WHAT THE TASK ASKS:
Quote the entries below from the line with "(modCore s c f).image = s.image := rfl" through the line with "(modCore s c f).net = s.net := rfl", both ends included, and only those lines.

GIVEN RECORDS:
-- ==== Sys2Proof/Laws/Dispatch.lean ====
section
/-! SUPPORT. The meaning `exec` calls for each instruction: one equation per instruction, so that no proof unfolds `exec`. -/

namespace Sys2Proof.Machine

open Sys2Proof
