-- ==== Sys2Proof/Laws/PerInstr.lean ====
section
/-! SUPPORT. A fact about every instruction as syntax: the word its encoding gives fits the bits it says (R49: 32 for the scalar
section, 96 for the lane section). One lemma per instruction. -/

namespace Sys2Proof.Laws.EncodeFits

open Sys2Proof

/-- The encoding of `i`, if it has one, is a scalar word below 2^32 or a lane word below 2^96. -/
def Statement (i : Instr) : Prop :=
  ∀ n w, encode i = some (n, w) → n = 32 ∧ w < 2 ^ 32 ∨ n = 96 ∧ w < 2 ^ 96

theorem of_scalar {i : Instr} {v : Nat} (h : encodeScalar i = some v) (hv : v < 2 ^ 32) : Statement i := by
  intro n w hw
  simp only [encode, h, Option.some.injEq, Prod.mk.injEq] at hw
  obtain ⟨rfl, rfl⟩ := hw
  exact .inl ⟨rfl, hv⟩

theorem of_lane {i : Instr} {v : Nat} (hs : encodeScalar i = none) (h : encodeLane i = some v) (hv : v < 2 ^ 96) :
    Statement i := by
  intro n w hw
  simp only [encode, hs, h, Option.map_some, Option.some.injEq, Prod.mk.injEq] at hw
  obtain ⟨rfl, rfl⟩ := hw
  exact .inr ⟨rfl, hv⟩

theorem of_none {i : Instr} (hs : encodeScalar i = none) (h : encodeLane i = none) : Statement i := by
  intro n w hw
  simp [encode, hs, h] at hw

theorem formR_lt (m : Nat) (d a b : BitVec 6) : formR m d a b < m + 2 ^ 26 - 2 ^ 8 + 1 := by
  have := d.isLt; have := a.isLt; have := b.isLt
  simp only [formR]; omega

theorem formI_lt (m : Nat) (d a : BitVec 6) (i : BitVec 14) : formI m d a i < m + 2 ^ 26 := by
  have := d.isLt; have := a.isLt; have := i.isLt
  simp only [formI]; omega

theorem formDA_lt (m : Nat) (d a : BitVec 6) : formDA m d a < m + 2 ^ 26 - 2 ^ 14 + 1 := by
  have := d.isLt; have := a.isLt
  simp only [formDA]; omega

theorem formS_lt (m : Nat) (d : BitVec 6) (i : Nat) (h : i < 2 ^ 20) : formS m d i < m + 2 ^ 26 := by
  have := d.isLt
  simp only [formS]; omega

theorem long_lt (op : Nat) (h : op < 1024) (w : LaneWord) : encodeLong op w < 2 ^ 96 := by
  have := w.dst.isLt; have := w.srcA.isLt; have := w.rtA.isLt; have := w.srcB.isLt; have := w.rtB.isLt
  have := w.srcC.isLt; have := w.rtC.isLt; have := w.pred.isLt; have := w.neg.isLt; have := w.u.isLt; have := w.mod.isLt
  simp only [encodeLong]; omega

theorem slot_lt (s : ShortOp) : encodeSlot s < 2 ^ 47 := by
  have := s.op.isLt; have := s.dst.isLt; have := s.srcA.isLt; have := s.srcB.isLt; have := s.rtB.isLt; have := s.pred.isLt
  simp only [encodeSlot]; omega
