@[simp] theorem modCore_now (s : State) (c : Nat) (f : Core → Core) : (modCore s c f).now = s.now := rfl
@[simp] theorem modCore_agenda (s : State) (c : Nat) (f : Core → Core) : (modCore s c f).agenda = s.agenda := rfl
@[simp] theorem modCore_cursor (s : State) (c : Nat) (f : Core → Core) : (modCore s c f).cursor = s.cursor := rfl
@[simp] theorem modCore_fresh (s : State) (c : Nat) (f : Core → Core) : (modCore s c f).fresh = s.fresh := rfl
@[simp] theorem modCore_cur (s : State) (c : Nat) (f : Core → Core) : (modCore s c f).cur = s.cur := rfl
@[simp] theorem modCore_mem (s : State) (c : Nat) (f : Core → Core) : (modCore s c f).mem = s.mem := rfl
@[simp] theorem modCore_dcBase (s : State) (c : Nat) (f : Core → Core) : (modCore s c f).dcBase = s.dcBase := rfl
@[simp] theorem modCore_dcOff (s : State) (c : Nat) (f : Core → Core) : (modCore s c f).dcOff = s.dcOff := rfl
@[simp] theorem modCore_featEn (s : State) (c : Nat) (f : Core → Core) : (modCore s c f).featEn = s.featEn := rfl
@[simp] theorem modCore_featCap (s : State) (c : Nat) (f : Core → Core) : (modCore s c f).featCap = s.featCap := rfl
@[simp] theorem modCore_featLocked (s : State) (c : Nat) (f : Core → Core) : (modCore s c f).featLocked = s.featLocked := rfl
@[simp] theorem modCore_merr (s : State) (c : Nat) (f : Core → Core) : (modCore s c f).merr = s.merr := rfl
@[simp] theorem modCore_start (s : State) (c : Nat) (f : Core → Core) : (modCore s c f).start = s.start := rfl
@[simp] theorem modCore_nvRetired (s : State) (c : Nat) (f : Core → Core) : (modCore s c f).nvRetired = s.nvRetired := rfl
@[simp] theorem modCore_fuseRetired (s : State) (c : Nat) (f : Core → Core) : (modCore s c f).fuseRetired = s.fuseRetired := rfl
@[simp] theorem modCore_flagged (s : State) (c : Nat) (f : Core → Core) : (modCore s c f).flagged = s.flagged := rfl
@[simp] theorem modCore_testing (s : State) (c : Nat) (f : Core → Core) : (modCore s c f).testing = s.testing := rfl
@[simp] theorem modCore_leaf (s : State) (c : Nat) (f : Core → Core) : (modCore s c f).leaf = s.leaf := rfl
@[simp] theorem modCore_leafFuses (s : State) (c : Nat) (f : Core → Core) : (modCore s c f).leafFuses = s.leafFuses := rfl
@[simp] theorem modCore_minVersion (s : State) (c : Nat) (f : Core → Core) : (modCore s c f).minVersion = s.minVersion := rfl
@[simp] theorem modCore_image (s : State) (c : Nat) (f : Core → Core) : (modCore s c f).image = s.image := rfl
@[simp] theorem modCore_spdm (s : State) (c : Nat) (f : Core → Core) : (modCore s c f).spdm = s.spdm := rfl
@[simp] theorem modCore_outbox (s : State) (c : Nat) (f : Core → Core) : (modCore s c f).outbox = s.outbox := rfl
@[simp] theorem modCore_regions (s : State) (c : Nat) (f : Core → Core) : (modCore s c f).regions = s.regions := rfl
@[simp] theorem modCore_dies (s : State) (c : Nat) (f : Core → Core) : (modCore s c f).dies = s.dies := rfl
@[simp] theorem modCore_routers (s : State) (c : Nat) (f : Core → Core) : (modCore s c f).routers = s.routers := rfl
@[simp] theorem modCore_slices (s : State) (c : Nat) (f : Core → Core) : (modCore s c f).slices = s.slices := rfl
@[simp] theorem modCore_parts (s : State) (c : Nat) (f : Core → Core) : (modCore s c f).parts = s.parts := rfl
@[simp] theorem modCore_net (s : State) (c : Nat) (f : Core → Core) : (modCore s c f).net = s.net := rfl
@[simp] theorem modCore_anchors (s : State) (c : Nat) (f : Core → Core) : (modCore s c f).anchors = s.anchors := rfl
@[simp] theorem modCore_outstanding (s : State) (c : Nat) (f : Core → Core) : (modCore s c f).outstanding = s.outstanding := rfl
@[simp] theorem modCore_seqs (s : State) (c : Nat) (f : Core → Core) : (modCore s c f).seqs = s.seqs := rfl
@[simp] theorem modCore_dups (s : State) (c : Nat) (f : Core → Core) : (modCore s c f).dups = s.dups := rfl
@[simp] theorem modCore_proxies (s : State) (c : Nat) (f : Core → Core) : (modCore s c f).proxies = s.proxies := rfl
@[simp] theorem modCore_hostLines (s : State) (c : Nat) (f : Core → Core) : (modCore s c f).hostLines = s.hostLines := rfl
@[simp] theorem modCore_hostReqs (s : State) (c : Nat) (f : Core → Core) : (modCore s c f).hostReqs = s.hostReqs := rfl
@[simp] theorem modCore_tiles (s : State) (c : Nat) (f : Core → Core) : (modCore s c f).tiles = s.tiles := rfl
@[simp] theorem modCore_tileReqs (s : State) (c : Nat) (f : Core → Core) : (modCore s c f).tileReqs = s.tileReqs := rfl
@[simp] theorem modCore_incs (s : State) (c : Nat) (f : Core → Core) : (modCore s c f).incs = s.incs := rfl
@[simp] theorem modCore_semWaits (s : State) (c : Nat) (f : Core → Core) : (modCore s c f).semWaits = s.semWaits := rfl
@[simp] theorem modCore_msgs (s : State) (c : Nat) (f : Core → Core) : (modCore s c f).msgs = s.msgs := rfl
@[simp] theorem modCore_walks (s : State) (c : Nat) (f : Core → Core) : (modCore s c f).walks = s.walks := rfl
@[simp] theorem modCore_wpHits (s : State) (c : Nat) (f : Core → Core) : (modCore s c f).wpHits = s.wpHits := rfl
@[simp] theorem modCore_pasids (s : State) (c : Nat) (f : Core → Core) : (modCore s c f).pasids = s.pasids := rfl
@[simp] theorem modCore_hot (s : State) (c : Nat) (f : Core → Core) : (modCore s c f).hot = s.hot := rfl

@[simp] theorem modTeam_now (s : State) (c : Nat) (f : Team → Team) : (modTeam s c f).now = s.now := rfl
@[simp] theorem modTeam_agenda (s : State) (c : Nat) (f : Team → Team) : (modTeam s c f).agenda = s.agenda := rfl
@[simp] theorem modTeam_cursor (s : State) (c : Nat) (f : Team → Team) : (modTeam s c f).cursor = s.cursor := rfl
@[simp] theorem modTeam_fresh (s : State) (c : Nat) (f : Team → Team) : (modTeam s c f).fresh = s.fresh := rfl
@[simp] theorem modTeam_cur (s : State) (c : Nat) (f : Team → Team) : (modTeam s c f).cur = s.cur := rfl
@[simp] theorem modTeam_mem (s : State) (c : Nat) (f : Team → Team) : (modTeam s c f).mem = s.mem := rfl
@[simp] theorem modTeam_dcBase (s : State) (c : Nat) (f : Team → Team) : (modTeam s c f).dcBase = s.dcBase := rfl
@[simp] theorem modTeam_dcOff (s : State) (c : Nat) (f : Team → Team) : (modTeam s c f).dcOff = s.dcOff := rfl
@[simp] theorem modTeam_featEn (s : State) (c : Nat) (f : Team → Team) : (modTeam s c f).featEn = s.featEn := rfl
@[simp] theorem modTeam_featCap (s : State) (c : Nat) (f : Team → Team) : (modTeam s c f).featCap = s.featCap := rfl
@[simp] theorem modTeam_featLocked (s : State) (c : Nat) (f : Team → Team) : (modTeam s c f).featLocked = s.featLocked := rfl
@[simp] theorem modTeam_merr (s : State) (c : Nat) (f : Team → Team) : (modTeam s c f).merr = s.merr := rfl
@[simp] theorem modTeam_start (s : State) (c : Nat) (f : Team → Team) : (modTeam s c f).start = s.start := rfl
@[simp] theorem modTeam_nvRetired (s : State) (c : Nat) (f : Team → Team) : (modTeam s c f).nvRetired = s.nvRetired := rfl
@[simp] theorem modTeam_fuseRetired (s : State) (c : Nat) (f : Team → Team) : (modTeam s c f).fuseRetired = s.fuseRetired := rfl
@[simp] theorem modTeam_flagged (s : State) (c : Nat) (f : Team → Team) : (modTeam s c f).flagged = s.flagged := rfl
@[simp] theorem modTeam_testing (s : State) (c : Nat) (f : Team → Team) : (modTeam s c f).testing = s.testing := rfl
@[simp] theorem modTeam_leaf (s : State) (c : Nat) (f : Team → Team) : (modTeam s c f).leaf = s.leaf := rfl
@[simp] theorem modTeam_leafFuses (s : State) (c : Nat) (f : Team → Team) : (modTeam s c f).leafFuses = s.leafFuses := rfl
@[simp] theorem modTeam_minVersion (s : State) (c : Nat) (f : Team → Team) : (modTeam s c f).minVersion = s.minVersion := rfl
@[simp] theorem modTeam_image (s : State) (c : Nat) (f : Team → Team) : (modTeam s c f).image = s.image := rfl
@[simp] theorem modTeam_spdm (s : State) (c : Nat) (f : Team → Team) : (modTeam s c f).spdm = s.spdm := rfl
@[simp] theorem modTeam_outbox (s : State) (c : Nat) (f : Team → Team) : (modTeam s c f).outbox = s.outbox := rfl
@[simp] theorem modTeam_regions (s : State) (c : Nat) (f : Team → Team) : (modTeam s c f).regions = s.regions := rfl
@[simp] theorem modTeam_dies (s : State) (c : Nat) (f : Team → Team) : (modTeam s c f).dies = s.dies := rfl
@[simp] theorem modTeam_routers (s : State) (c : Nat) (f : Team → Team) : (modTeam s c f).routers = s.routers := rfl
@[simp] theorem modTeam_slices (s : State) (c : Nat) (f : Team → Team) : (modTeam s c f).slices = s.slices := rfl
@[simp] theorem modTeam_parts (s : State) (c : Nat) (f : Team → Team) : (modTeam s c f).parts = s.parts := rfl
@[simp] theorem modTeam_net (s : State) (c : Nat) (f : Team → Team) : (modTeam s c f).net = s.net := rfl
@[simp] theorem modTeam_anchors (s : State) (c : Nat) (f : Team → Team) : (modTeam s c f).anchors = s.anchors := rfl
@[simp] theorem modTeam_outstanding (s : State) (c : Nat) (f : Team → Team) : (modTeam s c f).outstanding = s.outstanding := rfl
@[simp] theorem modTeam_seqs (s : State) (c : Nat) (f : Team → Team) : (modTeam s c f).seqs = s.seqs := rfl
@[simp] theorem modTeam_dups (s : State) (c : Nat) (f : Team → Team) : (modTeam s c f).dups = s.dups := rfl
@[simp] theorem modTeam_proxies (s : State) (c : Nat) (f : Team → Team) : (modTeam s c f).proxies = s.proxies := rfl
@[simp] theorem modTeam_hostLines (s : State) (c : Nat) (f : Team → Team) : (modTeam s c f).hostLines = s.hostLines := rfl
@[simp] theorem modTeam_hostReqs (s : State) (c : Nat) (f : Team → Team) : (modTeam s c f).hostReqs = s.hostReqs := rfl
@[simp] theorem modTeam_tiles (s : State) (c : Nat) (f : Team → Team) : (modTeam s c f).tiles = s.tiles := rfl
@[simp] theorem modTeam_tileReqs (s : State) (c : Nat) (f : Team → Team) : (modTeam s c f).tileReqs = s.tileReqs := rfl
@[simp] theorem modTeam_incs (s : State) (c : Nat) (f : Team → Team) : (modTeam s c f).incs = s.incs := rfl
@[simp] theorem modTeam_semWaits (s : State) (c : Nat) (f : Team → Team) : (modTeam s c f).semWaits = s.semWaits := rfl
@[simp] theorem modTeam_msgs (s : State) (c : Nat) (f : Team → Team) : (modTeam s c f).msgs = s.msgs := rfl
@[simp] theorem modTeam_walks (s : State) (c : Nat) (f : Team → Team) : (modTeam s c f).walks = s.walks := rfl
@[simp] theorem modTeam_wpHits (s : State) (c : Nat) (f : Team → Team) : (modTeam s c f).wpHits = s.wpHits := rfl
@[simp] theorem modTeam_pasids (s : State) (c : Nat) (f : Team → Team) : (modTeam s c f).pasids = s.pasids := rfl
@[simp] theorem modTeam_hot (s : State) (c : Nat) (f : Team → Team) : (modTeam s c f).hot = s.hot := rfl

RESPONSE BELOW:
@[simp] theorem modCore_image (s : State) (c : Nat) (f : Core → Core) : (modCore s c f).image = s.image := rfl
@[simp] theorem modCore_spdm (s : State) (c : Nat) (f : Core → Core) : (modCore s c f).spdm = s.spdm := rfl
@[simp] theorem modCore_outbox (s : State) (c : Nat) (f : Core → Core) : (modCore s c f).outbox = s.outbox := rfl
@[simp] theorem modCore_regions (s : State) (c : Nat) (f : Core → Core) : (modCore s c f).regions = s.regions := rfl
@[simp] theorem modCore_dies (s : State) (c : Nat) (f : Core → Core) : (modCore s c f).dies = s.dies := rfl
@[simp] theorem modCore_routers (s : State) (c : Nat) (f : Core → Core) : (modCore s c f).routers = s.routers := rfl
@[simp] theorem modCore_slices (s : State) (c : Nat) (f : Core → Core) : (modCore s c f).slices = s.slices := rfl
@[simp] theorem modCore_parts (s : State) (c : Nat) (f : Core → Core) : (modCore s c f).parts = s.parts := rfl
@[simp] theorem modCore_net (s : State) (c : Nat) (f : Core → Core) : (modCore s c f).net = s.net := rfl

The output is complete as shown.